[[ Data listing, beginning ]]
/-- In LOCKED with no long slew a big error is counted as a pulse and as a big error (R152, R155). -/
theorem State.pulsed_countBig_active {s : State} (he : 10000 < s.pulseError.natAbs) (hl : s.house.lock = .locked)
    (hs : s.house.slew.isLong = false) :
    (s.pulsed .countBig).active = ((s.countPart .pulses 1).countPart .bigErrors 1).active := by
  have hc : countsBig s.house s.pulseError = true := by simp [countsBig, hl, hs, he]
  simp only [State.pulsed, hc, if_true, State.updHouse_active, State.lockOnPulse_active]
  rfl

/-- House Time after a big error in a long slew: the slew takes the new error, and no belief moves (R157). -/
theorem State.pulsed_retarget_house (s : State) :
    (s.pulsed .retarget).house =
      { s.notePulse.house with
        lock := .locked
        slew := s.house.slew.retarget s.pulseError
        pulseSecond := nextPulseSecond s.house.pulseSecond } := by
  rw [State.pulsed_house]
  rfl

/-- A big error that is counted or redirects a slew in LOCKED latches no cause. -/
theorem State.pulsed_quiet_port {s : State} {a : PulseAction} (hl : s.house.lock = .locked)
    (ha : a = .countBig ∨ a = .retarget) : (s.pulsed a).port = s.port := by
  rw [State.pulsed_port, if_pos hl]
  rcases ha with rfl | rfl <;> rfl

/-- House Time after a step: at the pulse second, LOCKED, the slew dropped, the step recorded (R156). -/
theorem State.pulsed_step_house (s : State) :
    (s.pulsed .step).house =
      { s.notePulse.house with
        time := s.house.pulseSecond * 1000000000
        lock := .locked
        slew := .none
        bigErrors := 0
        lastStep := some s.pulseError
        pulseSecond := nextPulseSecond s.house.pulseSecond
        markers := if 0 < s.pulseError ∧ s.house.time / 1000000000 < s.house.pulseSecond * 1000000000 / 1000000000 then
            s.house.markers ++ [s.house.pulseSecond * 1000000000 / 1000000000]
          else s.house.markers } := by
  rw [State.pulsed_house]
  rfl

/-- House Time after a withheld step: the time stands, LOCKED, a long slew of the error begins (R157). -/
theorem State.pulsed_withhold_house (s : State) :
    (s.pulsed .withhold).house =
      { s.notePulse.house with
        lock := .locked
        slew := longSlew s.elapsed s.pulseError
        bigErrors := 0
        lastStep := some s.pulseError
        pulseSecond := nextPulseSecond s.house.pulseSecond } := by
  rw [State.pulsed_house]
  rfl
[[ Data listing, end ]]
## Task to carry out
Copy out each line of the data in which the word "counted" appears.

## Exercise response
/-- In LOCKED with no long slew a big error is counted as a pulse and as a big error (R152, R155). -/
/-- A big error that is counted or redirects a slew in LOCKED latches no cause. -/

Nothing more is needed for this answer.